**Work task:** Tally the lines of the data that include the word "another". Only the number is to be returned.

**Exercise inputs:**

-- ==== Sys2Proof/Tests/Slice0.lean ====
section
/-! SUPPORT.  Tests: ill-formed commands are refused, worked examples of the spec come out as it prints them, a few commands
complete, and the hypotheses of every statement can be met. -/


namespace Sys2Proof.Tests
open Sys2Proof Sys2Proof.Machine
set_option maxRecDepth 100000
set_option Elab.async false

/-! ### Small states -/

/-- Write register fields (field, instance, value). -/
def put (l : List (Fld × Nat × Nat)) (s : State) : State := l.foldl (fun s x => s.wr x.1 x.2.1 x.2.2) s
/-- The reset state with some register fields written. -/
def st (l : List (Fld × Nat × Nat)) : State := put l State.reset
/-- Updates of one part of the state. -/
def pw (f : Pwr → Pwr) (s : State) : State := { s with pwr := f s.pwr }
def bt (f : Boot → Boot) (s : State) : State := { s with boot := f s.boot }
def ci (f : Cio → Cio) (s : State) : State := { s with cio := f s.cio }
def rw' (f : Row → Row) (s : State) : State := { s with row := f s.row }
def cn (f : Clarn → Clarn) (s : State) : State := { s with clarn := f s.clarn }
def ev (f : RecState → RecState) (s : State) : State := { s with evr := f s.evr }
def ct (f : Cle → Cle) (s : State) : State := { s with cle := f s.cle }
def mt (f : Meter → Meter) (s : State) : State := { s with meter := f s.meter }
def fb (f : Fabric → Fabric) (s : State) : State := { s with fab := f s.fab }
def lnk (l : Link) (s : State) : State := fb (fun f => { f with links := [(0, l)] }) s
def withCmd (c : Cmd) (s : State) : State := { s with cmds := [c] }
def withQp (q : Qp) (s : State) : State := { s with qps := [(5, q)] }
/-- Start-up is over. -/
def up6 (l : List (Fld × Nat × Nat)) : State := put ((F.CFG_STAT_STEP, 0, 10) :: l) State.reset
/-- The management firmware answers client 7. -/
def hup (l : List (Fld × Nat × Nat)) : State := { up6 l with sessions := [7] }
/-- All that the flow permit asks for but TRIP_OK. -/
def permits (l : List (Fld × Nat × Nat)) : State :=
  let s := put ([(F.CFG_STAT_FLOW, 0, 1), (F.CIO_LEAK_STAT_STATE, 0, 0)] ++ l) (up6 [])
  { s with cio := { s.cio with reads := [(0x100, ⟨20, 0⟩)] } }
/-- Link 0 of port 0, eight lanes wide, up. -/
def linked (l : List (Fld × Nat × Nat)) : State :=
  st ([(F.FAB_PORT_CFG_EN, 0, 1), (F.FAB_LINK_STAT_STATE, 0, 3), (F.FAB_LANE_STAT_STATE, 0, 2), (F.FAB_LANE_STAT_STATE, 1, 2)] ++ l)
/-- Partition 0 with one frame, queue pair 5 ready on an open data VLAN, and a memory window. -/
def qpair (l : List (Fld × Nat × Nat)) : State :=
  st ([(F.ETH_QP_STAT_STATE, 5, 1), (F.ETH_PORT_STAT_ADM, 0, 3), (F.ETH_VLAN_VALID, 0, 1), (F.ETH_VLAN_CLASS, 0, 1),
    (F.ETH_PART_STATE_STATE, 0, 1), (F.ETH_MW_CTL_VALID, 0, 1), (F.ETH_MW_CTL_RD, 0, 1), (F.ETH_MW_CTL_WR, 0, 1),
    (F.ETH_MW_LEN_UNITS, 0, 1), (F.MEM_PART_SET_VALID, 0, 1), (F.MEM_PART_SET_STACKS, 0, 1), (F.MEM_PART_BASE_VALUE, 0, 1024),
    (F.MEM_PART_FRAMES_VALUE, 0, 1), (F.MEM_STATE_STATE, 0, stReady)] ++ l)
/-- Partition 0 runs with cluster 0 in slot 0 and admits every module. -/
def placed (l : List (Fld × Nat × Nat)) : State :=
  { st ([(F.CLU_STATE_PVALID, 0, 1), (F.CLU_STATE_STATE, 0, 5), (F.CLU_ID_LOGICAL, 0, 0), (F.ETH_PART_STATE_STATE, 0, 2),
      (F.SEC_ADMIT_MOD_VALID, 0, 1), (F.SEC_ADMIT_MOD_HI, 0, 4095), (F.SEC_ADMIT_PART_MASK, 0, 0xFFFF)] ++ l) with
    parts := {run := some ⟨0, 0, []⟩, pats := [⟨1, 1, false, [], [], [], [], [0], []⟩]} :: List.replicate 15 {} }

/-- Operands with one field set or none. -/
def ei : EngInstr := ⟨0, 0, 0, 0, 0, 0, 0, 0, 0, 0, 0, 0, 0, 0, 0⟩
def mkI (opc : Nat) : EngInstr := {ei with opc := BitVec.ofNat 8 opc}
def bd (opc : Nat) : BobDesc := ⟨BitVec.ofNat 8 opc, 0, 0, 0, 0, 0, 0, 0, 0, 1, 0, 0, 0, 0, 0, 0, 0, 0⟩
def pkt0 : Packet := ⟨0, 0, 0, 0, 0, 0, false, false, 0, 0, 0, 0, 0, 0, 0, false, 0, 0, []⟩
def fl0 : Flit := ⟨0, 0, false, 1, 0, 0, 0, true, false, false, List.replicate 244 0, none⟩
def frame0 : EthFrame := ⟨64, false, true, some 0, 0, 0x0800, some true, 1, false, false, 0, []⟩
def rec0 : Rec := ⟨0, 0, 0, 0, 0, 0, 0, 0, 0, 0, false, false, []⟩
def cmd0 (opc : Nat) : Cmd := { ring := 0, seq := 0, entry := List.replicate 64 0, opc := opc, tag := 0, phase := .started }
def coll0 : Coll := { part := 0, id := 0, run := 0, cluster := 3, desc := bd 6, group := [0, 1], rank := 0 }
def req0 : OutReq := { psn := 7, span := 1, read := none, imm := 0, cmd := none }
def adr (r : Reg) (i : Nat) : BitVec 24 := BitVec.ofNat 24 (Reg.addr r i)
/-- The head of an HMP request of client 7. -/
def hx : HmpHead := ⟨7, 0xFFFFFFFF#32, true⟩
def nt : Note := ⟨3, 7⟩
/-- Collectives of partition 0, which admits every module. -/
def colls (l : List Coll) : State :=
  fb (fun f => { f with colls := l })
    (st [(F.SEC_ADMIT_MOD_VALID, 0, 1), (F.SEC_ADMIT_MOD_HI, 0, 4095), (F.SEC_ADMIT_PART_MASK, 0, 0xFFFF)])
/-- A frame in extended FD format of a class, from a node. -/
def fr (cls node : Nat) (data : List Byte) : CanFrame :=
  ⟨true, BitVec.ofNat 29 (classPrio cls * 2 ^ 26 + cls * 2 ^ 20 + node * 2 ^ 13), data⟩

/-! ### Ill-formed commands are refused -/

/-- Whether an outcome is the refusal of an ill-formed command. -/
def isIllFormed : Host.Outcome State Fault Refusal → Bool
  | .refused .illFormed => true
  | _ => false

/-- Every command of a list is ill-formed, and refused as such at reset. -/
def allRefused (l : List Instr) : Bool := l.all fun c => !c.wellFormed && isIllFormed (exec c State.reset)

/-- An engine command refuses an instruction of another opcode. -/
theorem test_engine_opcode_checked : allRefused
    [.nop 0 0 (mkI 1), .mmaOs 0 0 (mkI 2) [], .mmaWs 0 0 (mkI 1) [], .vecEw 0 0 (mkI 0x11) [], .vecRed 0 0 (mkI 0x10) [],
     .vecAct 0 0 (mkI 0x13) [], .vecTload 0 0 (mkI 0x12) [], .vecSoftmax 0 0 (mkI 0x15) [], .vecRecip 0 0 (mkI 0x14) [],
     .quant 0 0 (mkI 0x19) [], .dequant 0 0 (mkI 0x18) [], .gather 0 0 (mkI 0x1B) [], .scatter 0 0 (mkI 0x1A) [],
     .sync 0 0 (mkI 0), .beacon 0 0 (mkI 0x20), .endSeg 0 0 (mkI 0)] = true := by decide +kernel

/-- LEN of 0, a length above 4,096 vectors, an operand that is not line-aligned or ends past the store, a token count of 0, a
global token of 64, RELAX on a vector instruction, and a reserved format are refused. -/
theorem test_engine_operands_checked : allRefused
    [.vecRed 0 0 {mkI 0x11 with fmtAB := 7} [], .vecRed 0 0 {mkI 0x11 with fmtAB := 7, len := 4097} [],
     .vecRed 0 0 {mkI 0x11 with fmtAB := 7, len := 1, addrA := 32} [],
     .vecRed 0 0 {mkI 0x11 with fmtAB := 7, len := 2, addrA := 0x027BFF00} [],
     .nop 0 0 {ei with flags := 8}, .nop 0 0 {ei with flags := 10, waitN := 1, waitTok := 64},
     .vecRed 0 0 {mkI 0x11 with fmtAB := 7, len := 1, flags := 1} [], .vecRed 0 0 {mkI 0x11 with fmtAB := 5, len := 1} []] = true := by
  decide +kernel

/-- A bobbin command refuses a descriptor of another opcode. -/
theorem test_descriptor_opcode_checked : allRefused
    [.bobbinMove 0 0 (bd 2) [] [], .bobbinGather 0 0 (bd 1) [] [], .bobbinScatter 0 0 (bd 2) [] [], .bobbinPut 0 0 (bd 5) [] [],
     .bobbinGet 0 0 (bd 4), .bobbinColl 0 0 (bd 7) [] [], .bobbinSync 0 0 (bd 6), .bobbinEnd 0 0 (bd 1)] = true := by decide +kernel

/-- Whether an outcome is a next state. -/
def isNext : Host.Outcome State Fault Refusal → Bool
  | .next _ => true
  | _ => false

/-- Ordinary operands never end a run: tokens and counts out of range, work in flight of any length, frames of any length and class,
a tachometer period of 0, transfers of any number of words, and addresses of 0 go on. -/
theorem test_ordinary_operands_go_on : ([
    .tokenWait 0 0 true 64 1, .tokenWait 0 0 false 0 0, .tokenSignal 0 true 64 1, .tokenSignal 0 false 0 0,
    .engineFault 0 0 (List.replicate 4 ⟨0, ei, false⟩), .engineHandshakeTimeout 0 0 [⟨0, mkI 0x3E, false⟩],
    .clarnFrameReceive 0 (fr 0 0 (List.replicate 9 0)), .ref 0 (fr 1 0 []), .hb 0 (fr 0 0 []), .modStatus 0 (fr 0 0 []),
    .cadenceWindow (.replicate 68 0), .tachEdge 0 0,
    .i3cPrivateWrite 0 (List.replicate 17 0), .i3cPrivateRead 0 0, .i3cPrivateRead 0 17, .entdaa 0, .setdasa 0 0, .setnewda 0
    ] : List Instr).all (fun c => c.wellFormed && isNext (exec c State.reset)) = true := by
  decide +kernel

/-! ### The spec's worked examples -/

/-- The tile operation encoded after R107. -/
theorem test_tile_operation_encoded :
    ({ei with opc := 1, flags := 0x38, fmtOut := 7, waitTok := 12, waitN := 2, sigTok := 13, sigN := 1, addrB := 0x4800, addrC := 0x9000,
              addrLA := 0xD000, addrLB := 0xD800, len := 16} : EngInstr).bytes =
    [0x01, 0x38, 0x00, 0x07, 0x0C, 0x02, 0x0D, 0x01, 0x00, 0x00, 0x00, 0x00, 0x00, 0x48, 0x00, 0x00,
     0x00, 0x90, 0x00, 0x00, 0x00, 0xD0, 0x00, 0x00, 0x00, 0xD8, 0x00, 0x00, 0x10, 0x00, 0x00, 0x00] := by decide +kernel

/-- The SB4 block quantised after R42, from the SF32 words of its printed inputs. -/
theorem test_sb4_block_quantised : (blkFmt 0).map (fun (f : BlkFmt) =>
    let words := [0x40A66666, 0xC059999A, 0x3F8CCCCD, 0, 0x40266666, 0xBF333333, 0x40800000, 0x3FCCCCCD,
      0x3F333333, 0xBE6147AE, 0x3D4CCCCD, 0x3E9EB852, 0xBEE66666, 0x3E051EB8, 0, 0x3F0F5C29,
      0x40000000, 0, 0, 0, 0, 0, 0, 0, 0x3FA66666, 0, 0, 0, 0, 0, 0, 0]
    let b := writeBlk 0 f (quantBlk 0 f (words.map (fvalOf 23)) ⟨false, 1⟩).1
    (b.take 8, b.drop 16)) = some ([0xD7, 0x02, 0x95, 0x36, 0xC7, 0x41, 0x2E, 0x60], [0x7F, 0x9C]) := by decide +kernel

/-- The chunk of three SB8b pairs after R47: what pair 3 holds below 2^-40 is truncated toward minus infinity. -/
theorem test_chunk_truncates_below_its_accumulator : (blkFmt 4).map (fun (f : BlkFmt) =>
    let b := fun (x c : Nat) => ({ x := x, darts := [0, 0, 0, 0], codes := c :: List.replicate 31 0 } : Blk)
    chunkBlocks 4 f 4 f [(b 137 1, b 127 1), (b 127 0, b 127 0), (b 115 0x81, b 127 1)]) = some (0x347FFFC0, 0) := by decide +kernel

/-- The two orders of adding 2^24, 1 and 1 after R52. -/
theorem test_order_of_additions :
    (addW (addW 0x4B800000 0x3F800000).1 0x3F800000).1 = 0x4B800000 ∧
    (addW 0x4B800000 (addW 0x3F800000 0x3F800000).1).1 = 0x4B800001 := by decide +kernel
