-- ==== Sys2Proof/Config.lean ====
section
/-! DEFINITION. What the spec fixes for every model, and the one configuration value it names and
leaves without a value. The constants the spec chose by a decision D<n> (stack base, reset values,
vector, load origin, `PLA_SETS_ZN`) stand in Machine/Params.lean, and the default opcode table in
Decode.lean: there a repair may still mend one. -/

namespace Sys2Proof.Config

/-- Size of the address space in bytes (10_state.md R36: "65536 bytes, not 65535"). -/
def memSize : Nat := 65536

/-- The longest instruction, in bytes (30_encoding.md R90). -/
def maxInstrLength : Nat := 3

/-- The renderer's options, listed in 00_scope.md R5 and 70_reset_and_hazards.md R356: "configuration
values the core does not itself interpret". -/
structure RendererGeometry where
  outputWidth : Nat
  outputHeight : Nat
  nativeWidth : Nat
  nativeHeight : Nat
  scaleFactor : Nat
  lookupTableSpan : Nat
  deriving DecidableEq, Repr, Inhabited

/-- A free value: the spec gives the geometry no value and no rule reads it (R356, log 21), so it has
no body and no definition of the model mentions it. -/
opaque rendererGeometry : RendererGeometry

end Sys2Proof.Config
end

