-- ==== Sys2Proof/Machine/Control.lean ====
section
/-! DEFINITION. Halt, NOP, the unimplemented control transfers (40_engine_control.md sections 2 and 3),
and the bytes outside the opcode table (60_exceptions.md R300). -/

namespace Sys2Proof.Machine

/-- BRK, the halt instruction: no interrupt, no push, no flag (R126, D22, log 25). -/
def execBrk (s : State) : Result := .next s.halt

/-- NOP (R127). -/
def execNop (s : State) : Result := .next s

/-- BCC, unimplemented (R130). -/
def execBcc (s : State) : Result := raiseUnimplemented s

/-- BCS, unimplemented (R131). -/
def execBcs (s : State) : Result := raiseUnimplemented s

/-- BEQ, unimplemented (R132). -/
def execBeq (s : State) : Result := raiseUnimplemented s

/-- BMI, unimplemented (R133). -/
def execBmi (s : State) : Result := raiseUnimplemented s

/-- BNE, unimplemented (R134). -/
def execBne (s : State) : Result := raiseUnimplemented s

/-- BPL, unimplemented (R135). -/
def execBpl (s : State) : Result := raiseUnimplemented s

/-- BVC, unimplemented (R136). -/
def execBvc (s : State) : Result := raiseUnimplemented s

/-- BVS, unimplemented (R137). -/
def execBvs (s : State) : Result := raiseUnimplemented s

/-- JMP, unimplemented in both forms (R138). -/
def execJmp (_form : JmpForm) (s : State) : Result := raiseUnimplemented s

/-- JSR, unimplemented (R139). -/
def execJsr (s : State) : Result := raiseUnimplemented s

/-- RTS, unimplemented (R140). -/
def execRts (s : State) : Result := raiseUnimplemented s

/-- RTI, unimplemented (R141). -/
def execRti (s : State) : Result := raiseUnimplemented s

/-- A byte the opcode table does not hold (R300, 40_engine_control.md R122). The byte recorded is the one
fetched, which memory still holds. -/
def execUnrecognized (_op : Byte) (s : State) : Result := .next (s.raise .unrecognizedOpcode)

end Sys2Proof.Machine
end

**Output for this task:** 2